| Records |
@[simp] theorem State.afterDrRead_par (k : InstId) : (s.afterDrRead k).par = s.par := rfl
@[simp] theorem State.afterDrRead_cc (k : InstId) : (s.afterDrRead k).cc = s.cc := rfl
@[simp] theorem State.afterDrRead_taken (k : InstId) : (s.afterDrRead k).taken = s.taken := rfl
@[simp] theorem State.afterDrRead_bus (k : InstId) : (s.afterDrRead k).bus = s.bus := rfl
@[simp] theorem State.afterDrRead_seq (k : InstId) : (s.afterDrRead k).seq = s.seq := rfl
@[simp] theorem State.afterDrRead_fault (k : InstId) : (s.afterDrRead k).fault = s.fault := rfl
@[simp] theorem State.afterDrRead_commands (k : InstId) : (s.afterDrRead k).commands = s.commands := rfl
@[simp] theorem State.afterDrRead_cptr (k : InstId) : (s.afterDrRead k).cptr = s.cptr := rfl
@[simp] theorem State.afterDrRead_results (k : InstId) : (s.afterDrRead k).results = s.results := rfl
@[simp] theorem State.afterDrRead_agenda (k : InstId) : (s.afterDrRead k).agenda = s.agenda := rfl
@[simp] theorem State.afterDrRead_draws (k : InstId) : (s.afterDrRead k).draws = s.draws := rfl

@[simp] theorem State.writeCr1_par (k : InstId) (w : Cr1) : (s.writeCr1 k w).par = s.par := rfl
@[simp] theorem State.writeCr1_cc (k : InstId) (w : Cr1) : (s.writeCr1 k w).cc = s.cc := rfl
@[simp] theorem State.writeCr1_taken (k : InstId) (w : Cr1) : (s.writeCr1 k w).taken = s.taken := rfl
@[simp] theorem State.writeCr1_bus (k : InstId) (w : Cr1) : (s.writeCr1 k w).bus = s.bus := rfl
@[simp] theorem State.writeCr1_seq (k : InstId) (w : Cr1) : (s.writeCr1 k w).seq = s.seq := rfl
@[simp] theorem State.writeCr1_fault (k : InstId) (w : Cr1) : (s.writeCr1 k w).fault = s.fault := rfl
@[simp] theorem State.writeCr1_commands (k : InstId) (w : Cr1) : (s.writeCr1 k w).commands = s.commands := rfl
@[simp] theorem State.writeCr1_cptr (k : InstId) (w : Cr1) : (s.writeCr1 k w).cptr = s.cptr := rfl
@[simp] theorem State.writeCr1_results (k : InstId) (w : Cr1) : (s.writeCr1 k w).results = s.results := rfl
@[simp] theorem State.writeCr1_agenda (k : InstId) (w : Cr1) : (s.writeCr1 k w).agenda = s.agenda := rfl
@[simp] theorem State.writeCr1_draws (k : InstId) (w : Cr1) : (s.writeCr1 k w).draws = s.draws := rfl

@[simp] theorem State.writeCcr_par (k : InstId) (w : Ccr) : (s.writeCcr k w).par = s.par := rfl
@[simp] theorem State.writeCcr_cc (k : InstId) (w : Ccr) : (s.writeCcr k w).cc = s.cc := rfl
@[simp] theorem State.writeCcr_taken (k : InstId) (w : Ccr) : (s.writeCcr k w).taken = s.taken := rfl
@[simp] theorem State.writeCcr_bus (k : InstId) (w : Ccr) : (s.writeCcr k w).bus = s.bus := rfl
@[simp] theorem State.writeCcr_seq (k : InstId) (w : Ccr) : (s.writeCcr k w).seq = s.seq := rfl
@[simp] theorem State.writeCcr_fault (k : InstId) (w : Ccr) : (s.writeCcr k w).fault = s.fault := rfl
@[simp] theorem State.writeCcr_commands (k : InstId) (w : Ccr) : (s.writeCcr k w).commands = s.commands := rfl
@[simp] theorem State.writeCcr_cptr (k : InstId) (w : Ccr) : (s.writeCcr k w).cptr = s.cptr := rfl
@[simp] theorem State.writeCcr_results (k : InstId) (w : Ccr) : (s.writeCcr k w).results = s.results := rfl
@[simp] theorem State.writeCcr_agenda (k : InstId) (w : Ccr) : (s.writeCcr k w).agenda = s.agenda := rfl
@[simp] theorem State.writeCcr_draws (k : InstId) (w : Ccr) : (s.writeCcr k w).draws = s.draws := rfl

@[simp] theorem State.writeTrise_par (k : InstId) (w : BitVec 6) : (s.writeTrise k w).par = s.par := rfl
@[simp] theorem State.writeTrise_cc (k : InstId) (w : BitVec 6) : (s.writeTrise k w).cc = s.cc := rfl
@[simp] theorem State.writeTrise_taken (k : InstId) (w : BitVec 6) : (s.writeTrise k w).taken = s.taken := rfl
@[simp] theorem State.writeTrise_bus (k : InstId) (w : BitVec 6) : (s.writeTrise k w).bus = s.bus := rfl
@[simp] theorem State.writeTrise_seq (k : InstId) (w : BitVec 6) : (s.writeTrise k w).seq = s.seq := rfl
@[simp] theorem State.writeTrise_fault (k : InstId) (w : BitVec 6) : (s.writeTrise k w).fault = s.fault := rfl
@[simp] theorem State.writeTrise_commands (k : InstId) (w : BitVec 6) : (s.writeTrise k w).commands = s.commands := rfl
@[simp] theorem State.writeTrise_cptr (k : InstId) (w : BitVec 6) : (s.writeTrise k w).cptr = s.cptr := rfl
@[simp] theorem State.writeTrise_results (k : InstId) (w : BitVec 6) : (s.writeTrise k w).results = s.results := rfl
@[simp] theorem State.writeTrise_agenda (k : InstId) (w : BitVec 6) : (s.writeTrise k w).agenda = s.agenda := rfl
@[simp] theorem State.writeTrise_draws (k : InstId) (w : BitVec 6) : (s.writeTrise k w).draws = s.draws := rfl

@[simp] theorem State.writeOar1_par (k : InstId) (w : BitVec 7) : (s.writeOar1 k w).par = s.par := rfl
@[simp] theorem State.writeOar1_cc (k : InstId) (w : BitVec 7) : (s.writeOar1 k w).cc = s.cc := rfl
@[simp] theorem State.writeOar1_taken (k : InstId) (w : BitVec 7) : (s.writeOar1 k w).taken = s.taken := rfl
@[simp] theorem State.writeOar1_bus (k : InstId) (w : BitVec 7) : (s.writeOar1 k w).bus = s.bus := rfl
@[simp] theorem State.writeOar1_seq (k : InstId) (w : BitVec 7) : (s.writeOar1 k w).seq = s.seq := rfl
@[simp] theorem State.writeOar1_fault (k : InstId) (w : BitVec 7) : (s.writeOar1 k w).fault = s.fault := rfl
@[simp] theorem State.writeOar1_commands (k : InstId) (w : BitVec 7) : (s.writeOar1 k w).commands = s.commands := rfl
@[simp] theorem State.writeOar1_cptr (k : InstId) (w : BitVec 7) : (s.writeOar1 k w).cptr = s.cptr := rfl
@[simp] theorem State.writeOar1_results (k : InstId) (w : BitVec 7) : (s.writeOar1 k w).results = s.results := rfl
@[simp] theorem State.writeOar1_agenda (k : InstId) (w : BitVec 7) : (s.writeOar1 k w).agenda = s.agenda := rfl
@[simp] theorem State.writeOar1_draws (k : InstId) (w : BitVec 7) : (s.writeOar1 k w).draws = s.draws := rfl

@[simp] theorem State.writeOar2_par (k : InstId) (w : Oar2) : (s.writeOar2 k w).par = s.par := rfl
@[simp] theorem State.writeOar2_cc (k : InstId) (w : Oar2) : (s.writeOar2 k w).cc = s.cc := rfl
@[simp] theorem State.writeOar2_taken (k : InstId) (w : Oar2) : (s.writeOar2 k w).taken = s.taken := rfl
@[simp] theorem State.writeOar2_bus (k : InstId) (w : Oar2) : (s.writeOar2 k w).bus = s.bus := rfl
@[simp] theorem State.writeOar2_seq (k : InstId) (w : Oar2) : (s.writeOar2 k w).seq = s.seq := rfl
@[simp] theorem State.writeOar2_fault (k : InstId) (w : Oar2) : (s.writeOar2 k w).fault = s.fault := rfl
@[simp] theorem State.writeOar2_commands (k : InstId) (w : Oar2) : (s.writeOar2 k w).commands = s.commands := rfl
@[simp] theorem State.writeOar2_cptr (k : InstId) (w : Oar2) : (s.writeOar2 k w).cptr = s.cptr := rfl
@[simp] theorem State.writeOar2_results (k : InstId) (w : Oar2) : (s.writeOar2 k w).results = s.results := rfl
@[simp] theorem State.writeOar2_agenda (k : InstId) (w : Oar2) : (s.writeOar2 k w).agenda = s.agenda := rfl
@[simp] theorem State.writeOar2_draws (k : InstId) (w : Oar2) : (s.writeOar2 k w).draws = s.draws := rfl

@[simp] theorem State.consumeSb_par (k : InstId) : (s.consumeSb k).par = s.par := rfl
@[simp] theorem State.consumeSb_cc (k : InstId) : (s.consumeSb k).cc = s.cc := rfl
@[simp] theorem State.consumeSb_taken (k : InstId) : (s.consumeSb k).taken = s.taken := rfl
@[simp] theorem State.consumeSb_bus (k : InstId) : (s.consumeSb k).bus = s.bus := rfl
@[simp] theorem State.consumeSb_seq (k : InstId) : (s.consumeSb k).seq = s.seq := rfl
@[simp] theorem State.consumeSb_fault (k : InstId) : (s.consumeSb k).fault = s.fault := rfl
@[simp] theorem State.consumeSb_commands (k : InstId) : (s.consumeSb k).commands = s.commands := rfl
@[simp] theorem State.consumeSb_cptr (k : InstId) : (s.consumeSb k).cptr = s.cptr := rfl
@[simp] theorem State.consumeSb_results (k : InstId) : (s.consumeSb k).results = s.results := rfl
@[simp] theorem State.consumeSb_agenda (k : InstId) : (s.consumeSb k).agenda = s.agenda := rfl
@[simp] theorem State.consumeSb_draws (k : InstId) : (s.consumeSb k).draws = s.draws := rfl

| Work to complete |
Reproduce exactly, and only, the lines from the start of the entries through the one that contains "(s.afterDrRead k).commands = s.commands := rfl".

| Your solution |
@[simp] theorem State.afterDrRead_par (k : InstId) : (s.afterDrRead k).par = s.par := rfl
@[simp] theorem State.afterDrRead_cc (k : InstId) : (s.afterDrRead k).cc = s.cc := rfl
@[simp] theorem State.afterDrRead_taken (k : InstId) : (s.afterDrRead k).taken = s.taken := rfl
@[simp] theorem State.afterDrRead_bus (k : InstId) : (s.afterDrRead k).bus = s.bus := rfl
@[simp] theorem State.afterDrRead_seq (k : InstId) : (s.afterDrRead k).seq = s.seq := rfl
@[simp] theorem State.afterDrRead_fault (k : InstId) : (s.afterDrRead k).fault = s.fault := rfl
@[simp] theorem State.afterDrRead_commands (k : InstId) : (s.afterDrRead k).commands = s.commands := rfl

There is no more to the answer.